▶ **Task prompt**
Please restate, exactly as written, the lines running from the beginning of the material through the line that has "the derived conditions" in it.

== Segment start ==

/-- What the plug set monitor holds. -/
structure Psm where
  plugs : Four Plug
  driven : Bool
  earthPassing : Bool
  setState : SetState
  engage : Timer
  releasePending : Bool
  live : Bool
  dead1s : Bool
  deadTimer : Timer
  lossWhileLive : Bool
  deriving DecidableEq, Repr

/-- The earthing switch states of R11. -/
inductive EswState where
  | opened | closed | moving | fault
  deriving DecidableEq, Repr

/-- The direction held in MOVING. -/
inductive EswDir where
  | none | toOpen | toClosed
  deriving DecidableEq, Repr

/-- The pending request of the earthing switch drive. -/
inductive EswRequest where
  | none | opening | closing
  deriving DecidableEq, Repr

/-- What the earthing switch drive holds. -/
structure Esd where
  state : EswState
  dir : EswDir
  driving : Bool
  travel : Timer
  settle : Timer
  request : EswRequest
  deriving DecidableEq, Repr

/-! ### MTP and SPV, chapter 2 -/

/-- A phase sequence of a reading set. -/
inductive PhaseSeq where
  | none | positive | negative
  deriving DecidableEq, Repr

/-- An accepted reading set with its clamp flags (section 2.1). -/
structure ReadingSet where
  shoreV : Three
  shipV : Three
  shoreF : Nat
  shipF : Nat
  theta : Int
  current : Three
  residual : Nat
  s : Nat
  p : Int
  shoreSeq : PhaseSeq
  shipSeq : PhaseSeq
  serial : Nat
  shoreVClamp : Bool
  shipVClamp : Bool
  shoreFClamp : Bool
  shipFClamp : Bool
  deriving DecidableEq, Repr

/-- What the metering port holds (section 2.3). The last accepted serial is the serial of the last accepted set, and
the derived conditions of R26 are functions of that set. -/
structure Mtp where
  last : Option ReadingSet
  armed : Bool
  latch : Bool
  miss : Nat
  lost : Bool
  recovery : Nat
  check : Timer
  deriving DecidableEq, Repr

/-- What the supply prover holds (section 2.6). -/
structure Spv where
  stability : Nat
  proven : Bool
  badRun : Nat
  recovery : Nat
  shoreLoss : Bool
  deriving DecidableEq, Repr

/-! ### SYC, chapter 5 -/

/-- What the synchronism checker is judging. -/
inductive Watch where
  | idle | syncPending | syncActive | deadPending | deadActive
  deriving DecidableEq, Repr

/-- The verdicts of R92. -/
inductive Verdict where
  | idle | noMetering | none | clamp | shipVoltage | difference | slip | sequence | angle | dead | live
  deriving DecidableEq, Repr

/-- What the synchronism checker holds (section 5.1). -/
structure Syc where
  watch : Watch
  good : Nat
  permit : Bool
  dead : Nat
  confirm : Bool
  negative : Nat
  lastDf : Option Int
  lastPred : Option Int
  verdict : Verdict
  deriving DecidableEq, Repr

/-! ### BKD, chapter 4 -/

/-- The breaker states of section 4.1. -/
inductive BreakerState where
  | opened | closing | closed | opening | failed
  deriving DecidableEq, Repr

/-- The contact readings of R68. -/
inductive Contact where
  | opened | closed | between | invalid
  deriving DecidableEq, Repr

/-- The refusal causes of R71. -/
inductive CloseRefusal where
  | busy | tripLatched | noSlot | interlock | antiPump
  deriving DecidableEq, Repr

/-- What the breaker drive holds. CLOSE is asserted while its pulse timer runs, and TRIP while its own does. -/
structure Bkd where
  state : BreakerState
  reading : Contact
  hold : Bool
  upstream : Bool
  closePulse : Timer
  tripPulse : Timer
  closeSup : Timer
  openSup : Timer
  contactWatch : Timer
  antiPump : Timer
  refusedClose : Bool
  slotHeld : Bool
  deriving DecidableEq, Repr

/-! ### PTU, chapter 6 -/

/-- What the protection unit holds. The latched set lists its sources in the order they were latched; `levelK` is the K
with which the last accepted set was judged (R103). -/
structure Ptu where
  latched : List Source
  firstOut : Option Source
  firstOutTime : Option Nat
  earlierRun : Bool
  age : Nat
  eStop : Bool
  earthRun : Nat
  earthFault : Bool
  overcurrentRun : Nat
  reverseRun : Nat
  acc : Nat
  levelK : Nat
  overArmed : Bool
  notice : Bool
  deriving DecidableEq, Repr

/-! ### CSQ, chapter 3 -/

/-- The sub-phases of SYNCING and DEADWAIT (section 3.7). -/
inductive SubPhase where
  | none | awaitingReady | awaitingPermission | closing
  deriving DecidableEq, Repr

/-- The two procedures. -/
inductive ProcKind where
  | transferIn | handback
  deriving DecidableEq, Repr

/-- A procedure in progress (R35), with the outcome and cause a HANDBACK keeps through ISOLATING. -/
structure Procedure where
  kind : ProcKind
  mode : Mode
  start : Nat
  fixed : Option (Ending × Cause)
  deriving DecidableEq, Repr

/-- The reset marker (section 3.1). -/
structure Marker where
  kind : ProcKind
  mode : Mode
  start : Nat
  deriving DecidableEq, Repr

/-- A result record (R36). -/
structure Record where
  seq : Nat
  kind : RecordKind
  ending : Ending
  cause : Cause
  mode : Mode
  start : Nat
  duration : Nat
  energy : Option Nat
  residue : Option Nat
  peak : Nat
  deriving DecidableEq, Repr

/-- What the changeover sequencer holds (section 3.1). -/
structure Csq where
  state : SeqState
  sub : SubPhase
  proc : Option Procedure
  mode : Mode
  mask : Bool
  retry : Nat
  closeFail : Nat
  phase : Timer
  releaseDelay : Timer
  slotTimer : Timer
  unloadRun : Nat
  quiet : Timer
  isoWatch : Timer
  cableLive : Bool
  peak : Nat
  shoreEntry : Option Nat
  tripIso : Bool
  log : List Record
  seq : Nat
  marker : Option Marker
  clockMs : Nat
  deriving DecidableEq, Repr

/-! ### SLC, chapter 7 -/

/-- The link states of section 7.3. -/
inductive LinkState where
  | down | waiting | up | incompatible | lost
  deriving DecidableEq, Repr

/-- The incompatibility cause of R116. -/
inductive Incompat where
  | none | frequency | voltage
  deriving DecidableEq, Repr

/-- The ship's own report of what feeds its main bus (section 7.4). -/
inductive ShipBus where
  | unknown | generators | parallel | shore | dead
  deriving DecidableEq, Repr

/-- A message to the ship (R124 to R126). -/
inductive ShipMsg where
  | berthHello (berth vn fn np r : Nat)
  | ceiling (floor charge : Nat)
  | proceed (mode : Mode) (limit : Nat)
  | closed | opened | over | fallback
  | release (cancel : Bool)
  | refused (cause : Cause)
  deriving DecidableEq, Repr

/-- The receiver of R112: hunting, or in a frame of which these bytes have come. -/
inductive Receiver where
  | hunting
  | inFrame (bytes : List Byte)
  deriving DecidableEq, Repr

/-- What the ship link controller holds, the ship figures of section 7.4 among it. -/
structure Slc where
  link : LinkState
  silence : Timer
  hello : Timer
  ceiling : Timer
  linkHold : Timer
  holdExpired : Bool
  incompat : Incompat
  lastCeiling : Option (Nat × Nat)
  queue : List ShipMsg
  sending : Option ShipMsg
  rx : Receiver
  gap : Timer
  shipNumber : Option Nat
  offersClosed : Bool
  offersOpen : Bool
  h : Nat
  c : Nat
  e : Option Nat
  t0 : Option Nat
  t0Receipt : Option Nat
  shipBus : ShipBus
  chargerDraw : Nat
  deriving DecidableEq, Repr

/-! ### TBC, chapter 8, with the claim unit's fields of a peer entry -/

/-- The conditions of the CAN interface (R128, R142). -/
inductive CanState where
  | off | errorActive | errorPassive | busOff | listening
  deriving DecidableEq, Repr

/-- The kinds of a bid that proposes a claim (section 12.3). -/
inductive BidKind where
  | floor | charge | topup
  deriving DecidableEq, Repr

/-- The reasons of an OBJECT (section 12.3). -/
inductive ObjectReason where
  | noRoom | stepHeld | stepEarlier
  deriving DecidableEq, Repr

/-- The kinds of frame of the terminal bus (R129). -/
inductive BusKind where
  | object | bid | stepBid | stepFree | status | query | reply | ackTrip | control
  deriving DecidableEq, Repr

/-- An own frame in the transmit queue. A STATUS takes its content when it is sent (R132). -/
inductive TxBody where
  | object (bidder serial : Nat) (reason : ObjectReason)
  | bid (serial k : Nat) (kind : BidKind)
  | stepBid (serial : Nat)
  | stepFree
  | status
  | reply (data : List Byte)
  deriving DecidableEq, Repr

/-- A queued frame with its queue timer (R138). -/
structure TxFrame where
  body : TxBody
  timer : Timer
  deriving DecidableEq, Repr

/-- The own frame whose transmission has been attempted, with the data that the attempt carries, and whether a change has
been presented since that a STATUS in its attempt does not carry (R132). -/
structure Attempt where
  body : TxBody
  data : List Byte
  again : Bool
  deriving DecidableEq, Repr

/-- A frame as it stands on the wire. -/
structure WireFrame where
  ident : Nat
  data : List Byte
  deriving DecidableEq, Repr

/-- A peer's open bid (R150), with the ms left to its window end. -/
structure OpenBid where
  serial : Nat
  k : Nat
  kind : BidKind
  objected : Bool
  left : Nat
  deriving DecidableEq, Repr

/-- An entry of the peer table (section 8.4). `stepHold` is the start of the recorded step hold, in ms of running
time. -/
structure Peer where
  berth : Nat
  live : Bool
  code : Option Nat
  startFlag : Bool
  floorPending : Bool
  stepFlag : Bool
  k : Nat
  floor : Nat
  cd : Nat
  uq : Nat
  age : Nat
  bid : Option OpenBid
  stepHold : Option Nat
  deriving DecidableEq, Repr
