-- ==== Sys2Proof/Machine/Handoffs.lean ====
section
/-!
DEFINITION. How one command runs through the blocks: each hand-off goes to its block, which answers with hand-offs of
its own (section 1.3), and the conditions that several rules put as "at the first event after which" are looked at when
the command has run its course.
-/

namespace Sys2Proof.Machine

/-- What a block does with a hand-off. -/
def handle (h : Handoff) (s : State) : Out :=
  match h with
  | .psmEngage => Psm.engageRequest s
  | .psmRelease => Psm.releaseRequest s
  | .psmAwaitDead => Psm.awaitDead s
  | .psmLive => Psm.reevaluate s
  | .esdOpen => Esd.openRequest s
  | .esdClose => Esd.closeRequest s
  | .esdWithdraw => Esd.withdraw s
  | .bkdOpen => Bkd.openOrder s
  | .bkdTrip => Bkd.tripOrder s
  | .bkdRetest => Bkd.retest s
  | .bkdClose => Bkd.closeOrder s
  | .bkdSlot held => Bkd.slot held s
  | .bkdSeq old new => Bkd.onSeq old new s
  | .ptuOnset x => Ptu.onset x s
  | .ptuCondition x => Ptu.condition x s
  | .ptuBreaker b => Ptu.onBreaker b s
  | .ptuSeq old new => Ptu.onSeq old new s
  | .spvSeq new => Spv.onSeq new s
  | .sycSeq new => Syc.onSeq new s
  | .sycReady => Syc.onReady s
  | .csqNotice x => Csq.notice x s
  | .csqBreaker b => Csq.onBreaker b s
  | .csqCloseAccepted => Csq.closeAccepted s
  | .csqCloseFailed => Csq.closeFailed s
  | .csqAntiPumpEnded => Csq.antiPumpEnded s
  | .csqLatchesEngaged => (s, [])
  | .csqLatchFail => Csq.latchFail s
  | .csqPlugDisturbed => Csq.plugDisturbed s
  | .csqLatchesReleased => Csq.latchesReleased s
  | .csqSwitch => Csq.onSwitch s
  | .csqFloorHeld => (s, [])
  | .csqSlotHeld => Csq.slotHeld s
  | .csqPermit => Csq.permit s
  | .csqPermitWithdrawn => (s, [])
  | .csqDeadConfirmed => Csq.deadConfirmed s
  | .csqDeadWithdrawn => Csq.deadWithdrawn s
  | .csqNegative => Csq.negative s
  | .csqShoreLoss => Csq.shoreLoss s
  | .csqLinkLoss => Csq.linkLoss s
  | .csqEntered state => Csq.entered state s
  | .slcPlug made => Slc.plug made s
  | .slcOrder m => Slc.orderMsg m s
  | .slcCeiling => Slc.presented s
  | .tbcOrder b => Tbc.orderFrame b s
  | .tbcStatus => Tbc.statusChanged s
  | .cluFloor => Clu.requestFloor s
  | .cluWithdrawFloor => Clu.withdrawFloor s
  | .cluStep => Clu.requestStep s
  | .cluWithdrawStep => Clu.withdrawStep s
  | .cluFreeStep => Clu.freeStep s
  | .cluRelease => Clu.release s
  | .cluAttempt => Clu.attempt s
  | .cluDecision d => Clu.decide d s
  | .cluBusLost => Clu.abandon s
  | .cluDuplicate => Clu.abandon s
  | .cluCompleted b => Clu.onCompleted b s
  | .shcSeq old new => Shc.onSeq old new s
  | .shcFloor => Shc.refreshFloor s
  | .shcPass => Shc.runPass s
  | .pnlRefused => Pnl.refused s
  | .atuSources => Atu.evaluate s

/-- The hand-offs are carried out one at a time; those that one of them makes go before those that wait. DESIGN CHOICE
(log entries 4 and 5): in this order, and `budget` of them at most; at the bound the hold conditions are re-tested
(R70), so that no HOLD stays on without them. -/
def drain : (budget : Nat) → List Handoff → State → State
  | 0, _, s => (Bkd.retest s).1
  | _, [], s => s
  | budget + 1, h :: rest, s => drain budget ((handle h s).2 ++ rest) (handle h s).1

/-- The hand-offs that one drain carries out at most (log entry 5). -/
def drainBudget : Nat := 1000

/-- A block's answer carried through all the hand-offs it makes. -/
def Out.run (o : Out) : State := drain drainBudget o.2 o.1

/-- R6: a pending release request whose interlock has come to hold. DESIGN CHOICE (log entry 50): in LOCKOUT too, for a
request that was made in ISOLATING. -/
def Psm.due (s : State) : Option Out :=
  if s.psm.releasePending && s.releaseInterlock then some (Psm.carryOutRelease s) else none

/-- R12: the ESD's own close request in VACANT with the switch OPEN. -/
def Esd.ownRequest (s : State) : Option Out :=
  if s.csq.state == .vacant && s.esd.state == .opened && s.esd.request != .closing then some (Esd.closeRequest s)
  else none

/-- R129: an own frame goes into its attempt (log entry 14). -/
def Tbc.due (s : State) : Option Out := if s.tbc.attemptDue then some (Tbc.begin s, []) else none

/-- What is due after an event, because its conditions hold together: the first of a travel or a drive output of the
earthing switch (R12 to R14), a latch release (R6), the close request in VACANT (R12), a move of the sequencer (R39,
R43), the attempt of an own frame (R129). DESIGN CHOICE (log entry 6): in this order. -/
def State.due (s : State) : Option Out :=
  (Esd.due s).orElse fun _ => (Psm.due s).orElse fun _ => (Esd.ownRequest s).orElse fun _ =>
    (Csq.due s).orElse fun _ => Tbc.due s

/-- What is due is done until nothing is (log entry 5). -/
def settle : (budget : Nat) → State → State
  | 0, s => s
  | budget + 1, s =>
    match s.due with
    | none => s
    | some o => settle budget o.run

/-- The moves that one command settles at most (log entry 5). -/
def settleBudget : Nat := 50

/-- A command's answer: its hand-offs carried out, then what is due, where a successful load is behind; the output lines
follow. -/
def Out.conclude (o : Out) : State :=
  let s := o.run
  (if s.running then settle settleBudget s else s).refresh

/-- A command's outcome. -/
def Out.outcome (o : Out) : Host.Outcome State Fault Refusal := .next o.conclude

end Sys2Proof.Machine
end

== Segment end ==

▶ **Expected answer**
/-- What the plug set monitor holds. -/
structure Psm where
  plugs : Four Plug
  driven : Bool
  earthPassing : Bool
  setState : SetState
  engage : Timer
  releasePending : Bool
  live : Bool
  dead1s : Bool
  deadTimer : Timer
  lossWhileLive : Bool
  deriving DecidableEq, Repr

/-- The earthing switch states of R11. -/
inductive EswState where
  | opened | closed | moving | fault
  deriving DecidableEq, Repr

/-- The direction held in MOVING. -/
inductive EswDir where
  | none | toOpen | toClosed
  deriving DecidableEq, Repr

/-- The pending request of the earthing switch drive. -/
inductive EswRequest where
  | none | opening | closing
  deriving DecidableEq, Repr

/-- What the earthing switch drive holds. -/
structure Esd where
  state : EswState
  dir : EswDir
  driving : Bool
  travel : Timer
  settle : Timer
  request : EswRequest
  deriving DecidableEq, Repr

/-! ### MTP and SPV, chapter 2 -/

/-- A phase sequence of a reading set. -/
inductive PhaseSeq where
  | none | positive | negative
  deriving DecidableEq, Repr

/-- An accepted reading set with its clamp flags (section 2.1). -/
structure ReadingSet where
  shoreV : Three
  shipV : Three
  shoreF : Nat
  shipF : Nat
  theta : Int
  current : Three
  residual : Nat
  s : Nat
  p : Int
  shoreSeq : PhaseSeq
  shipSeq : PhaseSeq
  serial : Nat
  shoreVClamp : Bool
  shipVClamp : Bool
  shoreFClamp : Bool
  shipFClamp : Bool
  deriving DecidableEq, Repr

/-- What the metering port holds (section 2.3). The last accepted serial is the serial of the last accepted set, and
the derived conditions of R26 are functions of that set. -/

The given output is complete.